Of course, within the framework of general relativity, the primitivists and the dispositionalists can simply restrict the scope of their account to globally hyperbolic spacetimes, which do not contain closed timelike curves and where the initial value formulation is well-defined; for instance, within Maudlin’s primitivism, closed timelike curves are considered to be (meta)physically impossible. Despite the fact that it can be justified (to some extent) by cosmological considerations about our actual universe being globally hyperbolic (at least in a certain approximation), such a strong metaphysical attitude is not very satisfying from a naturalistic point of view, since it amounts to constraining a physical theory with metaphysical prejudices (about the need for some fixed spatiotemporal structure) while refusing to inform the metaphysical framework with physical insights (about the dynamical nature of spacetime).Footnote 25 In any case, this attitude is not tenable in the context of quantum gravity where spacetime is not fundamental.

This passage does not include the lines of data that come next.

-- ==== Sys2Proof/Certificates/Slice0/Obligations.lean ====
section
/-! DEFINITION. The statements for the provers. Where a command is a happening, its statement gives the state `u` its
own rule leaves and concludes `exec … = .next u.finish`: `finish` is what every happening ends with, and
`FinishSettles` says in full what that is. -/

open Sys2Proof Sys2Proof.Machine

/-! ## The step -/

/-- A step with a command waiting is that command's meaning on the state with the queue's rest. The queue is the model's
own (log entry 1). -/
def Obligations.StepRunsFront : Prop :=
  ∀ (c : Instr) (rest : List Instr) (s : State), s.pending = c :: rest → step s = exec c { s with pending := rest }

/-- A step with no command waiting is one tick of the timebase: every running timer counts down to 0, a paused or stopped
one stays, and the queue holds exactly the expiries of the timers that have then run out, each once; nothing else
changes. While hardware reset lasts nothing changes. The tick is the model's choice (log entry 2). -/
def Obligations.StepWithoutCommandTicks : Prop :=
  ∀ s : State, s.pending = [] →
    (s.inReset = true → step s = .next s) ∧
    (s.inReset = false →
      let later (x : Timer) : Timer :=
        match x with
        | .running (n + 1) => .running n
        | y => y
      let ends (x : Timer) : Prop := x = .running 0 ∨ x = .running 1
      ∃ t : State, step s = .next t ∧
        t = { s with pending := t.pending, a := t.a, b := t.b, host := t.host } ∧
        (∀ l, t.link l = { s.link l with
          capture := { (s.link l).capture with flushTimer := later (s.link l).capture.flushTimer }
          tx := { (s.link l).tx with ackTimer := later (s.link l).tx.ackTimer }
          rx := { (s.link l).rx with silenceTimer := later (s.link l).rx.silenceTimer }
          control := { (s.link l).control with
            trainingTimer := later (s.link l).control.trainingTimer
            peerHoldTimer := later (s.link l).control.peerHoldTimer } }) ∧
        t.host = { s.host with holdTimer := later s.host.holdTimer } ∧
        t.pending.Nodup ∧
        (∀ c, c ∈ t.pending ↔
          ((∃ l, c = .flushTimerExpiry l ∧ ends (s.link l).capture.flushTimer) ∨
           (∃ l, c = .ackTimerExpiry l ∧ ends (s.link l).tx.ackTimer) ∨
           (∃ l, c = .silenceTimerExpiry l ∧ ends (s.link l).rx.silenceTimer) ∨
           (∃ l, c = .trainingTimerExpiry l ∧ ends (s.link l).control.trainingTimer) ∨
           (∃ l, c = .peerHoldLimitExpiry l ∧ ends (s.link l).control.peerHoldTimer) ∨
           (c = .captureHoldExpiry ∧ ends s.host.holdTimer))))

/-- What every happening ends with. The configuration, the ports, the pointers and the management port do not change, and
INTN follows the event queue. A link whose drain is complete goes down to DISABLED, link A first, and what is left is
finished in turn. Where no drain is complete, the windows, the events and the overflow flag are kept; a LOOP-mode link
that is UP or DRAINING, with no frame in transmission, its hold flag clear and an unsent frame, starts the oldest such
frame, and every other link is kept; a capturing write held in WAIT_ROOM or CLAIMING is tested for room: with its capture
no longer made it becomes plain in CLAIMING with its timer stopped; eligible, it stands in CLAIMING with its timer
paused; not eligible, in WAIT_ROOM with its timer started from the full hold limit the first time and resumed
afterwards; any other access is kept. That a drain is judged once, here, is the model's reading (log entry 10). -/
def Obligations.FinishSettles : Prop :=
  ∀ s : State,
    let drained (l : LinkId) : Prop :=
      s.linkState l = .draining ∧ (s.link l).capture.queue = [] ∧ (s.link l).tx.retransmit = [] ∧
        ∀ i, ∀ w ∈ s.window i, w.link = l → w.notice = false
    let starts (l : LinkId) : Prop :=
      (s.link l).config.mode = .loop ∧ (s.linkState l = .up ∨ s.linkState l = .draining) ∧
        (s.link l).tx.output = .rest ∧ (s.link l).apply.holdFlag = false
    let tested : Prop := s.host.handling = some .capturing ∧ (s.host.phase = .claiming ∨ s.host.phase = .waitRoom)
    (s.finish.pending = s.pending ∧ s.finish.inReset = s.inReset ∧ s.finish.config = s.config ∧
      s.finish.port = s.port ∧ s.finish.applyPointer = s.applyPointer ∧ s.finish.sweepPointer = s.sweepPointer ∧
      s.finish.response = s.response ∧ s.finish.spi = s.spi ∧ s.finish.intn = s.finish.intnAsserted) ∧
    (∀ l, s.SweepLaw → drained l → (l = .b → ¬ drained .a) →
      ∃ u : State, s.WentDown u l none ∧ s.finish = u.finish) ∧
    (¬ drained .a → ¬ drained .b →
      s.finish.windows = s.windows ∧ s.finish.events = s.events ∧ s.finish.overflow = s.overflow ∧
      (∀ l pre f post, starts l → (s.link l).tx.retransmit = pre ++ f :: post → (∀ g ∈ pre, g.sent = true) →
        f.sent = false → s.finish.link l = { s.link l with tx := { (s.link l).tx with
          retransmit := pre ++ { f with sent := true } :: post, output := .frame { f with sent := true } } }) ∧
      (∀ l, (¬ starts l ∨ ∀ f ∈ (s.link l).tx.retransmit, f.sent = true) → s.finish.link l = s.link l) ∧
      (¬ tested → s.finish.host = s.host) ∧
      (tested → s.hostCaptureMade = false →
        s.finish.host = { s.host with phase := .claiming, handling := some .plain, holdTimer := .stopped }) ∧
      (tested → s.hostCaptureMade = true → s.hostEligible = true →
        s.finish.host = { s.host with
          phase := .claiming
          holdTimer := match s.host.holdTimer with
            | .running n => .paused n
            | t => t }) ∧
      (tested → s.hostCaptureMade = true → s.hostEligible = false →
        s.finish.host = { s.host with
          phase := .waitRoom
          holdTimer := match s.host.holdTimer with
            | .stopped => .running s.config.holdLimit
            | .paused n => .running n
            | .running n => .running n }))

/-! ## Management requests -/

/-- A request that cannot be taken changes nothing: no transaction is selected, or it is ignored, or its request has
been taken, or hardware reset lasts. Taken, NOP leaves the response buffer as it was, and a code above 0x10 is answered
with REFUSED (BAD_COMMAND) and has no other effect. That a request outside a transaction changes nothing is the model's
choice (log entry 4). -/
def Obligations.RequestTakenOnce : Prop :=
  (∀ (c : Instr) (s : State), (commandCode c).isSome = true → s.canTake = false → exec c s = .next s) ∧
  (∀ (s : State) (out : Option Response), s.Taking out → exec .nop s = .next { s with spi := .active out true }) ∧
  (∀ (s : State) (out : Option Response) (code : Byte), s.Taking out → 0x11 ≤ code.toNat →
    exec (.badCommand code) s = .next (s.answered out code (.refused .badCommand) []))

/-- PART_INFO responds OK with the fixed identity and capacities, and PART_CONFIG_GET with the five fields of the part
configuration as they stand; neither changes any state apart from the response buffer. -/
def Obligations.IdentityAndConfigRead : Prop :=
  ∀ (s : State) (out : Option Response), s.Taking out →
    exec .partInfo s = .next (s.answered out 0x01 .ok [0x04, 0x32, 16, 2, 48, 32, 64, 16, 8, 64]) ∧
    exec .partConfigGet s = .next (s.answered out 0x03 .ok
      [s.config.nodeId, BitVec.ofNat 8 s.config.holdLimit, BitVec.ofNat 8 s.config.applyShare,
       BitVec.ofNat 8 s.config.sweepShare, s.config.mask])

/-- PART_CONFIG_SET: the two checks in their order, and accepted, all five fields are replaced and INTN follows the new
mask. -/
def Obligations.PartConfigSetChecks : Prop :=
  ∀ (s : State) (out : Option Response) (f : PartConfigFields), s.Taking out →
    let legal := f.nodeId.toNat ≤ 254 ∧ 1 ≤ f.holdLimit.toNat ∧ (1 ≤ f.applyShare.toNat ∧ f.applyShare.toNat ≤ 16) ∧
      (1 ≤ f.sweepShare.toNat ∧ f.sweepShare.toNat ≤ 64) ∧ f.mask.getLsbD 7 = false
    let frozen := f.nodeId ≠ s.config.nodeId ∧
      ((s.linkState .a).running = true ∨ (s.linkState .b).running = true)
    (¬ legal → exec (.partConfigSet f) s = .next (s.answered out 0x02 (.refused .badField) [])) ∧
    (legal → frozen → exec (.partConfigSet f) s = .next (s.answered out 0x02 (.refused .wrongState) [])) ∧
    (legal → ¬ frozen → exec (.partConfigSet f) s = .next
      { s.answered out 0x02 .ok [] with
        config := { nodeId := f.nodeId, holdLimit := f.holdLimit.toNat, applyShare := f.applyShare.toNat,
                    sweepShare := f.sweepShare.toNat, mask := f.mask }
        intn := s.events.any (fun e => f.mask.getLsbD (e.kindCode - 1)) || s.overflow })

/-- WINDOW_SET: the five checks of Table 1-3 in their order, each refusal changing nothing but the response; accepted,
the entry holds the fields of the description and nothing else changes. -/
def Obligations.WindowSetChecks : Prop :=
  ∀ (s : State) (out : Option Response) (index : Byte) (f : WindowFields), s.Taking out →
    (15 < index.toNat → exec (.windowSet index f) s = .next (s.answered out 0x04 (.refused .badIndex) [])) ∧
    (∀ i : Index, index.toNat = i.val →
      ((s.window i).isSome = true →
        exec (.windowSet index f) s = .next (s.answered out 0x04 (.refused .notOff) [])) ∧
      (s.window i = none →
        (¬ f.Legal → exec (.windowSet index f) s = .next (s.answered out 0x04 (.refused .badField) [])) ∧
        (f.Legal → f.Overlaps s →
          exec (.windowSet index f) s = .next (s.answered out 0x04 (.refused .overlap) [])) ∧
        (f.Legal → ¬ f.Overlaps s → f.TagInUse s →
          exec (.windowSet index f) s = .next (s.answered out 0x04 (.refused .tagInUse) [])) ∧
        (f.Legal → ¬ f.Overlaps s → ¬ f.TagInUse s → ∃ w, f.Makes w ∧
          exec (.windowSet index f) s = .next { s.answered out 0x04 .ok [] with windows := s.windows.set i (some w) })))

/-- WINDOW_GET responds with the bytes of Table 12-5 for the entry as it stands, an OFF entry as valid 0 alone, and LINK_GET
with those for the items of Table 8-6 as they stand, an absent item being 0xFF; neither changes any other state. An
index above 15 is refused with BAD_INDEX, a link value other than A or B with BAD_FIELD. The peer-hold byte of a LOOP
link is the model's reading (log entry 9), and 0 clear, 1 set for the flags of LINK_GET its choice (log entry 26). -/
def Obligations.TableAndLinkRead : Prop :=
  ∀ (s : State) (out : Option Response), s.Taking out →
    let byte (n : Nat) : Byte := BitVec.ofNat 8 n
    let flag (b : Bool) : Byte := if b then 1 else 0
    let frames (c : FrameClass) : Byte :=
      match c with
      | .eight => 8
      | .sixteen => 16
    (∀ index : Byte, 15 < index.toNat →
      exec (.windowGet index) s = .next (s.answered out 0x06 (.refused .badIndex) [])) ∧
    (∀ (index : Byte) (i : Index), index.toNat = i.val →
      (s.window i = none → exec (.windowGet index) s = .next (s.answered out 0x06 .ok [0])) ∧
      (∀ w, s.window i = some w → exec (.windowGet index) s = .next (s.answered out 0x06 .ok
        [1, byte (w.base / 16777216), byte (w.base / 65536), byte (w.base / 256), byte w.base, byte w.k,
         (match w.link with
          | .a => 0
          | .b => 1),
         (match w.direction with
          | .exports => 0
          | .imports => 1
          | .shared => 2),
         w.tag.setWidth 8,
         (match w.policy with
          | none => 0xFF
          | some .pass => 0
          | some .drop => 1
          | some .fault => 2),
         (if w.coalesce = some true then 1 else 0) + (if w.startInStep then 2 else 0),
         (match w.exportSide with
          | none => 0xFF
          | some .inStep => 0
          | some .stale => 1
          | some .sweeping => 2),
         (match w.importSide with
          | none => 0xFF
          | some .inStep => 0
          | some .stale => 1
          | some .filling => 2),
         flag w.notice]))) ∧
    (∀ link : Byte, 1 < link.toNat → exec (.linkGet link) s = .next (s.answered out 0x0A (.refused .badField) [])) ∧
    (∀ l, let k := s.link l
      exec (.linkGet (if l = .a then 0 else 1)) s = .next (s.answered out 0x0A .ok (
        ([(match k.control.state with
          | .disabled => 0
          | .hunting => 1
          | .training => 2
          | .up => 3
          | .draining => 4
          | .fault => 5),
         (match k.control.faultReason with
          | none => 0xFF
          | some .trainTimeout => 1
          | some .idClash => 2
          | some .lineLost => 3
          | some .noProgress => 4
          | some .holdExpired => 5
          | some .peerRestart => 6),
         (match k.control.peer with
          | none => 0xFF
          | some p => p.id),
         (match k.control.peer with
          | none => 0xFF
          | some p => frames p.acceptance),
         (match k.control.effectiveClass with
          | none => 0xFF
          | some c => frames c),
         (match k.control.rank with
          | .unknown => 0
          | .senior => 1
          | .junior => 2
          | .self => 3)] : List Byte) ++
        ([(match k.config.mode with
          | .normal => 0
          | .loop => 1),
         (match k.config.lineRate with
          | .slow => 0
          | .medium => 1
          | .fast => 2),
         frames k.config.frameClass, byte k.config.inFlightLimit,
         byte (k.config.flushTime / 256), byte k.config.flushTime,
         byte (k.config.ackTimeout / 256), byte k.config.ackTimeout, byte k.config.retryLimit,
         byte k.config.silenceLimit, byte k.config.trainingTimeout, byte k.config.holdMark,
         byte k.config.peerHoldLimit] : List Byte) ++
        ([byte k.capture.queue.length, flag k.capture.flushDue,
         byte k.tx.retransmit.length, k.tx.nextSend.setWidth 8, k.tx.oldest.setWidth 8, byte k.tx.retryCount,
         flag (if k.config.mode = .loop ∧ (k.control.state = .up ∨ k.control.state = .draining) then k.apply.holdFlag
           else k.tx.peerHold),
         (match k.rx.alignment with
          | .hunt => 0
          | .aligned => 1),
         k.rx.receiveExpected.setWidth 8, flag k.rx.nakSent,
         byte k.apply.queue.length, flag k.apply.holdFlag, byte k.conflict.table.length,
         k.conflict.horizon.setWidth 8] : List Byte) ++
        ((match k.sweep.active with
         | none => [0, 0xFF, 0xFF, 0xFF, 0xFF]
         | some sw =>
           [(match sw.phase with
             | .opening => 1
             | .reading => 2
             | .closing => 3),
            byte sw.window.val, byte (sw.next.toNat / 65536), byte (sw.next.toNat / 256), byte sw.next.toNat]) : List Byte))))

3.2 Non-temporal nomic production

It is obvious that the standard expression of the primitivist and dispositionalist conceptions of laws relying on the initial value formulation cannot even be properly articulated if the relevant spacetime structures are absent. As we have seen in the last section (§3.1), these difficulties for primitivism and dispositionalism are not merely the consequences of wild theoretical speculations put forward by various research programs in quantum gravity, but actually find their roots already at the classical level in central features of the well-established (and experimentally successful) theory of general relativity—specifically: in the dynamical nature of the spacetime structure itself, a feature that lies at the heart of major research programs in quantum gravity, such as loop quantum gravity and causal set theory.

In the case of primitivism about laws, the difficulties can apparently easily be overcome at first sight, since quantum gravity laws or nomic relations, whatever they are according to the theory, just need to be accepted as primitive—after all, as Maudlin (2007, 18) puts it, the primitivist “analysis of laws is no analysis at all”. However, on its own, such a trivial move is hardly satisfactory, even by the primitivist’s own lights, since primitivism about (fundamental physical) laws (at least in Maudlin’s version) is justified by the work (fundamental physical) laws can do, if accepted as primitive, in providing a clear foundation for notoriously difficult notions such as counterfactuals and causation. But it is not clear what exactly it is that accepting laws as primitive can achieve in a context without spacetime. For instance, the powerful primitivist scheme for evaluating counterfactuals we have discussed in the last section (§3.1) heavily relies on the initial value formulation and so is just not available at the level of quantum gravity—at least, not in any obvious, straightforward way.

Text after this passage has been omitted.